R: t-тест по всем столбцам
Я попытался выполнить t-тест ко всем столбцам (по два за один раз) моего фрейма данных и извлечь только значение p. Вот что я придумал:
for (i in c(5:525) ) { t_test_p.value =sapply( Data[5:525], function(x) t.test(Data[,i],x, na.rm=TRUE)$p.value) }
Мои вопросы: 1. Есть ли способ сделать это без цикла? 2. Как получить результаты t-теста.
- Последовательные / подвижные суммы в векторе в R
- нумерация по группам
- Отправка электронной почты в R через Outlook
- Евклидово расстояние двух векторов
- Есть ли такой «colsd» в R?
- В R, как получить имя объекта после его отправки в функцию?

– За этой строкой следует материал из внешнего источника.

-- ==== Sys2Proof/Machine/State.lean ====
section
/-!
DEFINITION. The state of the XN6420 as plain data.

Registers are held field by field: `shadow` holds what was written (R546), `live` the value in force, `status` the RO,
RC and W1C fields. Everything the spec gives the device beside its registers is a named field of a block's structure.
`out` collects what leaves the device, newest first; it is the model's own record and no rule reads it.
-/

namespace Sys2Proof.Machine

/-- One thing for each lane, channel, port or engine of a pair. -/
structure Pair (α : Type) where
  fst : α
  snd : α
  deriving DecidableEq, Repr

/-- The member of a pair that a lane or channel number names. -/
def Pair.get {α : Type} (p : Pair α) (n : Fin 2) : α := if n = 0 then p.fst else p.snd

/-- The pair with one member replaced. -/
def Pair.set {α : Type} (p : Pair α) (n : Fin 2) (v : α) : Pair α := if n = 0 then { p with fst := v } else { p with snd := v }

/-! ### requesters and commits -/

/-- What is held for each requester (R19, R548, R549, R551): staged HI words, snapshots, window indices and VIEW_LIVE,
by address `page * 4096 + offset`, and the data of the last read. -/
structure ReqState where
  stage : List ((Requester × Nat) × Word) := []
  snap : List ((Requester × Nat) × Word) := []
  index : List ((Requester × Nat) × Word) := []
  viewLive : List (Requester × Nat) := []
  data : Word := 0
  deriving DecidableEq, Repr

/-- An accepted commit of a page (R33): when it was accepted, and whether a shadow word was written since. -/
structure Commit where
  page : Nat
  at_ : Time
  stale : Bool := false
  deriving DecidableEq, Repr

/-- A TICK write that waits for its tick (R7, R8, R523): when it was made, the field's key and value. -/
structure TickWrite where
  at_ : Time
  key : Nat
  value : Word
  deriving DecidableEq, Repr

/-- An interval that flags records (R374): the flag bit, its start, and its end once it has ended. -/
structure Cause where
  flag : Nat
  from_ : Time
  till : Option Time := none
  deriving DecidableEq, Repr

/-! ### records and outputs -/

/-- A record (R372) before compression: its header fields and its payload, the lead apart (R321). -/
structure Rec where
  product : Nat
  width : Nat
  sid : Nat := 0
  flags : Nat := 0
  time : Time := 0
  /-- The end of the covered interval (R374), and when the record was opened; no header fields. -/
  till : Time := 0
  born : Time := 0
  firstPoint : Word := 0
  pointCount : Nat := 0
  frameCount : Nat := 0
  /-- The segment that the record carries (R280). -/
  seg : Option Word := none
  lead : List Byte := []
  body : List Byte := []
  deriving DecidableEq, Repr

/-- What an injection source makes (R136). -/
inductive InjSource
  | tone (freq : Int)
  | replica (wave : List (Int × Int))
  | prbs
  /-- A SRC code that the spec does not name. -/
  | unnamed
  deriving DecidableEq, Repr

/-- An injection: the source, the mask of the channels it drives, the peak current in 0.1 µA. -/
structure InjDrive where
  source : InjSource
  chans : Nat
  amp : Nat
  deriving DecidableEq, Repr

- Отбор проб в R из вектора различной длины
- Извлечение элементов, общих во всех группах столбцов
- Как вставить элементы в вектор?
- R: gsub, pattern = vector и replacement = vector
- Укажите количество последовательных значений
- Извлечение строк для первого вхождения переменной в фрейм данных
- Матрица корреляции сюжетов в граф
Попробуй это
X <- rnorm(n=50, mean = 10, sd = 5) Y <- rnorm(n=50, mean = 15, sd = 6) Z <- rnorm(n=50, mean = 20, sd = 5) Data <- data.frame(X, Y, Z) library(plyr) combos <- combn(ncol(Data),2) adply(combos, 2, function(x) { test <- t.test(Data[, x[1]], Data[, x[2]]) out <- data.frame("var1" = colnames(Data)[x[1]] , "var2" = colnames(Data[x[2]]) , "t.value" = sprintf("%.3f", test$statistic) , "df"= test$parameter , "p.value" = sprintf("%.3f", test$p.value) ) return(out) }) X1 var1 var2 t.value df p.value 1 1 XY -5.598 92.74744 0.000 2 2 XZ -9.361 90.12561 0.000 3 3 YZ -3.601 97.62511 0.000
Я бы рекомендовал преобразовать ваш фрейм данных в длинный формат и использовать p.adjust
с соответствующим p.adjust
:
> library(reshape2) > > df <- data.frame(a=runif(100), + b=runif(100), + c=runif(100)+0.5, + d=runif(100)+0.5, + e=runif(100)+1, + f=runif(100)+1) > > d <- melt(df) Using as id variables > > pairwise.t.test(d$value, d$variable, p.adjust = "none") Pairwise comparisons using t tests with pooled SD data: d$value and d$variable abcdeb 0.86 - - - - c <2e-16 <2e-16 - - - d <2e-16 <2e-16 0.73 - - e <2e-16 <2e-16 <2e-16 <2e-16 - f <2e-16 <2e-16 <2e-16 <2e-16 0.63 P value adjustment method: none > pairwise.t.test(d$value, d$variable, p.adjust = "bon") Pairwise comparisons using t tests with pooled SD data: d$value and d$variable abcde b 1 - - - - c <2e-16 <2e-16 - - - d <2e-16 <2e-16 1 - - e <2e-16 <2e-16 <2e-16 <2e-16 - f <2e-16 <2e-16 <2e-16 <2e-16 1 P value adjustment method: bonferroni
Вот еще одно решение, с outer
.
outer( 1:ncol(Data), 1:ncol(Data), Vectorize( function (i,j) t.test(Data[,i], Data[,j])$p.value ) )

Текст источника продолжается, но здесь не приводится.